[Start of section]

/-- R94: what a retirement tells GATEWAY: the cancellation of an outstanding ask, then the credit returned. -/
def farewell (k : Nat) (c : Context) (p : Partner) : List Notice :=
  (match c.ask with | none => [] | some q => [.askCancel k c.identity q.number])
    ++ if 0 < returnedCredit c p then [.creditReturn k c.identity p.code (returnedCredit c p)] else []

/-! ### Links and orders (R122, R123, R138) -/

/-- R123: the queue after an order of the part's own: appended, or widening the order its source has, or dropped; while
the part is silent nothing is raised. -/
def handedOrder (silent : Bool) (src : Source) (scope : Scope) (cause : OrderCause) (q : List Order) : List Order :=
  if silent then q
  else if q.any (fun o => o.source == src) then
    if cause = .failed then q.map fun o => if o.source = src then { o with scope := .all } else o else q
  else q ++ [{ source := src, dest := .auto, scope := scope, cause := cause, excluded := [], batches := 0, moved := 0 }]

/-- R129, R113: the link that wins a choice: it is admitted, and every other admitted link has a lower priority, or the
same priority and a higher number. -/
def State.wins (s : State) (admits : LinkId → Prop) (l : LinkId) : Prop :=
  admits l ∧ ∀ m, admits m → m ≠ l → (s.link m).priority < (s.link l).priority
    ∨ ((s.link m).priority = (s.link l).priority ∧ l < m)

/-- The non-emergency sessions among the open sessions at some handles, counted. -/
def State.nonEmergencyAmong (s : State) (ns : List Nat) : Nat :=
  (s.sess.records.filter fun p => ns.contains p.1 && p.2.cls != .emergency).length

/-- The handles of the open sessions in scope of an order. -/
def State.scopeHandles (s : State) (o : Order) : List Nat :=
  (s.sess.records.filter fun p => (match o.source, p.2.binding with
    | .link l, .bound m => l == m
    | .rescue, .stranded => true
    | _, _ => false) && (o.scope == .all || p.2.cls != .emergency)).map Prod.fst

/-- R138: the notice of the end of an order. -/
def endOf (o : Order) (outcome : OrderOutcome) (stranded : Nat) : Notice :=
  .orderEnded o.source o.dest o.scope o.cause outcome o.batches o.moved stranded

/-- R138: whether the end of an order strands its sessions: its source is a link that is DOWN or SUSPECT. -/
def State.strands (s : State) (o : Order) : Prop :=
  ∃ l, o.source = .link l ∧ ((s.link l).state = .down ∨ (s.link l).state = .suspect)

/-- R138, R139: `t` is `s` after its head order `o` ended by `outcome` and stranded every session in scope, BOUND to
`l`: each is STRANDED, in the current epoch and without a residue, and is counted so; other sessions keep all but their
service state; and the notices tell RADIO of each session and end with that of the order. -/
def Strands (o : Order) (rest : List Order) (l : LinkId) (outcome : OrderOutcome) (s t : State) (ns : List Notice) :
    Prop :=
  let handles := s.scopeHandles o
  t.mig = { s.mig with queue := rest }
    ∧ (∀ m x, s.ses m = some x → ∃ y, t.ses m = some y ∧
        if m ∈ handles then
          y.binding = .stranded ∧ y.epoch = s.tariff.epoch ∧ (x.cls = .voice ∨ x.cls = .data → y.residue = 0)
            ∧ y = { x with
              binding := y.binding, epoch := y.epoch, residue := y.residue, carry := y.carry, charge := y.charge
              service := y.service }
        else y = { x with service := y.service })
    ∧ (∀ m, s.ses m = none → t.ses m = none)
    ∧ (∀ m, t.link m = if m = l then { s.link l with
          bound := (s.link l).bound - s.nonEmergencyAmong handles
          emergency := (s.link l).emergency - (handles.length - s.nonEmergencyAmong handles) }
        else s.link m)
    ∧ t.sess.stranded = s.sess.stranded + handles.length
    ∧ (∀ m ∈ handles, ∃ x, s.ses m = some x ∧ .stranded m x.subscriber x.cls (some l) x.ref ∈ ns)
    ∧ ns.getLast? = some (endOf o outcome handles.length)
    ∧ t.zone = s.zone ∧ t.time = s.time ∧ t.port = s.port ∧ t.cutPos = s.cutPos
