/-! ### Subscriber contexts and credit (Chapters 2 and 5) -/

/-- R28, R29, R86: an ATTACH of an identity that is not present, under an ACTIVE partner below its exposure limit,
creates a context in the lowest absent way of its bucket; a HOME_ROAMING partner with an initial step asks GATEWAY for
it, after the response. -/
def Obligations.AttachCreatesContext : Prop :=
  ∀ (h : Header) (identity : Nat) (ref : BitVec 32) (i w : Nat) (p : Partner) (s : State), s.ready →
    s.hears h .attach .radio → s.zone.line = false → s.zone.flag = false → identity < 1000000000000000 →
    (∀ q ∈ s.subs.contexts, q.2.identity ≠ identity) → s.subs.gate = .opened →
    s.partnerByCode (identity / 10000000000) = some (i, p) → p.status = .active →
    (p.exposure = 0 ∨ p.openTotal < p.exposure) → w < 8 → s.ctx (identity % 509 * 8 + w) = none →
    (∀ v, v < w → s.ctx (identity % 509 * 8 + v) ≠ none) →
    let k := identity % 509 * 8 + w
    let asks := p.kind = .homeRoaming ∧ 0 < p.initialStep
    let deadline := min (s.time.clock + s.settings.askTimeout * 1000) 1099511627775
    let c : Context :=
      { identity := identity, partner := i, presence := .attached, pinned := false, attachTime := s.time.clock,
        dormancy := none, sessions := [], folio := 0, sub := ⟨0, 0, 0, 0⟩, granted := 0, consumed := 0,
        credit := .unfunded, ask := if asks then some ⟨1, deadline⟩ else none, lastAsk := if asks then 1 else 0,
        denied := false, lapsed := 0, ref := ref }
    exec (.attach h identity ref) s =
      answered h .attach .ok [.u16 k, .u8 0, .u8 0, .u8 i, .u8 0, .u32 ref.toNat] s
        { s with
          subs := { s.subs with contexts := Table.set s.subs.contexts k c }
          tariff := { s.tariff with partners := Table.set s.tariff.partners i { p with present := p.present + 1 } } }
        [] (if asks then [.creditAsk k identity p.code 1 p.initialStep deadline] else [])

/-- R26, R27, R28: an ATTACH of a present identity: an ATTACHED context is found ALREADY, and the reference carried is not
stored; a DORMANT one is attached again unless its partner is BARRED; no money, ask or count changes. And the ATTACH
requests that are refused, in the order of the checks; none of them changes anything. -/
def Obligations.AttachFindsOrRefuses : Prop :=
  (∀ (h : Header) (identity : Nat) (ref : BitVec 32) (k : Nat) (c : Context) (p : Partner) (s : State), s.ready →
      s.hears h .attach .radio → identity < 1000000000000000 → s.findIdentity identity = some k → s.ctx k = some c →
      c.identity = identity → s.par c.partner = some p →
      let fields (presence : Nat) (ref : BitVec 32) : List Field :=
        [.u16 k, .u8 presence, .u8 (if c.pinned then 1 else 0), .u8 c.partner, .u8 c.credit.code, .u32 ref.toNat]
      let was := if c.presence = .attached then 0 else 1
      (s.silent = true → exec (.attach h identity ref) s = answered h .attach .silent (fields was c.ref) s s)
      ∧ (s.silent = false → c.presence = .attached →
          exec (.attach h identity ref) s = answered h .attach .already (fields 0 c.ref) s s)
      ∧ (s.silent = false → c.presence = .dormant → p.status = .barred →
          exec (.attach h identity ref) s = answered h .attach .partnerBarred (fields 1 c.ref) s s)
      ∧ (s.silent = false → c.presence = .dormant → p.status ≠ .barred →
          exec (.attach h identity ref) s = answered h .attach .already (fields 0 ref) s
            { s with subs := { s.subs with
                contexts := Table.set s.subs.contexts k
                  { c with presence := .attached, dormancy := none, attachTime := s.time.clock, ref := ref } } }))
  ∧ (∀ (h : Header) (identity : Nat) (ref : BitVec 32) (s : State), s.ready → s.hears h .attach .radio →
      (s.silent = false → 1000000000000000 ≤ identity →
        exec (.attach h identity ref) s = refused h .attach .badValue s)
      ∧ ((∀ q ∈ s.subs.contexts, q.2.identity ≠ identity) →
        (s.silent = true → exec (.attach h identity ref) s = refused h .attach .silent s)
        ∧ (s.silent = false → identity < 1000000000000000 →
          (s.subs.gate = .held → exec (.attach h identity ref) s = refused h .attach .gateHeld s)
          ∧ (s.subs.gate = .opened →
            ((∀ p ∈ s.tariff.partners, p.2.code ≠ identity / 10000000000) →
              exec (.attach h identity ref) s = refused h .attach .unknownPartner s)
            ∧ ∀ i p, s.partnerByCode (identity / 10000000000) = some (i, p) →
              (p.status = .suspended → exec (.attach h identity ref) s = refused h .attach .partnerSuspended s)
              ∧ (p.status = .barred → exec (.attach h identity ref) s = refused h .attach .partnerBarred s)
              ∧ (p.status = .active → p.exposure ≠ 0 → p.exposure ≤ p.openTotal →
                exec (.attach h identity ref) s = refused h .attach .exposureLimit s)
              ∧ (p.status = .active → (p.exposure = 0 ∨ p.openTotal < p.exposure) →
                (∀ v, v < 8 → s.ctx (identity % 509 * 8 + v) ≠ none) →
                exec (.attach h identity ref) s = refused h .attach .bucketFull s)))))

/-- R32, R33: DETACH. An ATTACHED context becomes DORMANT with its deadline and every session it lists is closed; other
contexts and sessions stay as they are, and nothing is asked of GATEWAY. A DORMANT context answers ALREADY, and a handle
that names none answers UNKNOWN_HANDLE. That ALREADY carries the fields of OK is the model's reading (log entry 17). -/
def Obligations.DetachClosesSessions : Prop :=
  ∀ (h : Header) (k : Nat) (s : State), s.ready → s.hears h .detach .radio →
    ((4071 < k ∨ s.ctx k = none) → exec (.detach h k) s = refused h .detach .unknownHandle s)
    ∧ (∀ c, k ≤ 4071 → s.ctx k = some c → c.presence = .dormant →
      exec (.detach h k) s = answered h .detach .already [.u16 k, .u8 0, .u64 c.folio, .u64 (c.dormancy.getD 0)] s s)
    ∧ (∀ c, k ≤ 4071 → s.ctx k = some c → c.presence = .attached → Listed s →
      let deadline := min (s.time.clock + s.settings.dormancy * 1000) 1099511627775
      ∃ (t : State) (c' : Context) (ns : List Notice),
        exec (.detach h k) s = answered h .detach .ok
          [.u16 k, .u8 c.sessions.length, .u64 c'.folio, .u64 deadline] s t ns []
        ∧ t.ctx k = some c' ∧ c'.presence = .dormant ∧ c'.dormancy = some deadline ∧ c'.sessions = []
        ∧ c' = { c with
            presence := .dormant, dormancy := some deadline, sessions := [], folio := c'.folio, sub := c'.sub,
            consumed := c'.consumed, credit := c'.credit }
        ∧ (∀ n ∈ c.sessions, t.ses n = none) ∧ (∀ n, n ∉ c.sessions → t.ses n = s.ses n)
        ∧ (∀ j, j ≠ k → t.ctx j = s.ctx j))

[End of section]

EXERCISE DIRECTIONS — Starting at the line that has "R29, R86: an" in the records above, restate word for word every line until the one that has "s.tariff with partners", and include that one as well.

WORKED SOLUTION —
/-- R28, R29, R86: an ATTACH of an identity that is not present, under an ACTIVE partner below its exposure limit,
creates a context in the lowest absent way of its bucket; a HOME_ROAMING partner with an initial step asks GATEWAY for
it, after the response. -/
def Obligations.AttachCreatesContext : Prop :=
  ∀ (h : Header) (identity : Nat) (ref : BitVec 32) (i w : Nat) (p : Partner) (s : State), s.ready →
    s.hears h .attach .radio → s.zone.line = false → s.zone.flag = false → identity < 1000000000000000 →
    (∀ q ∈ s.subs.contexts, q.2.identity ≠ identity) → s.subs.gate = .opened →
    s.partnerByCode (identity / 10000000000) = some (i, p) → p.status = .active →
    (p.exposure = 0 ∨ p.openTotal < p.exposure) → w < 8 → s.ctx (identity % 509 * 8 + w) = none →
    (∀ v, v < w → s.ctx (identity % 509 * 8 + v) ≠ none) →
    let k := identity % 509 * 8 + w
    let asks := p.kind = .homeRoaming ∧ 0 < p.initialStep
    let deadline := min (s.time.clock + s.settings.askTimeout * 1000) 1099511627775
    let c : Context :=
      { identity := identity, partner := i, presence := .attached, pinned := false, attachTime := s.time.clock,
        dormancy := none, sessions := [], folio := 0, sub := ⟨0, 0, 0, 0⟩, granted := 0, consumed := 0,
        credit := .unfunded, ask := if asks then some ⟨1, deadline⟩ else none, lastAsk := if asks then 1 else 0,
        denied := false, lapsed := 0, ref := ref }
    exec (.attach h identity ref) s =
      answered h .attach .ok [.u16 k, .u8 0, .u8 0, .u8 i, .u8 0, .u32 ref.toNat] s
        { s with
          subs := { s.subs with contexts := Table.set s.subs.contexts k c }
          tariff := { s.tariff with partners := Table.set s.tariff.partners i { p with present := p.present + 1 } } }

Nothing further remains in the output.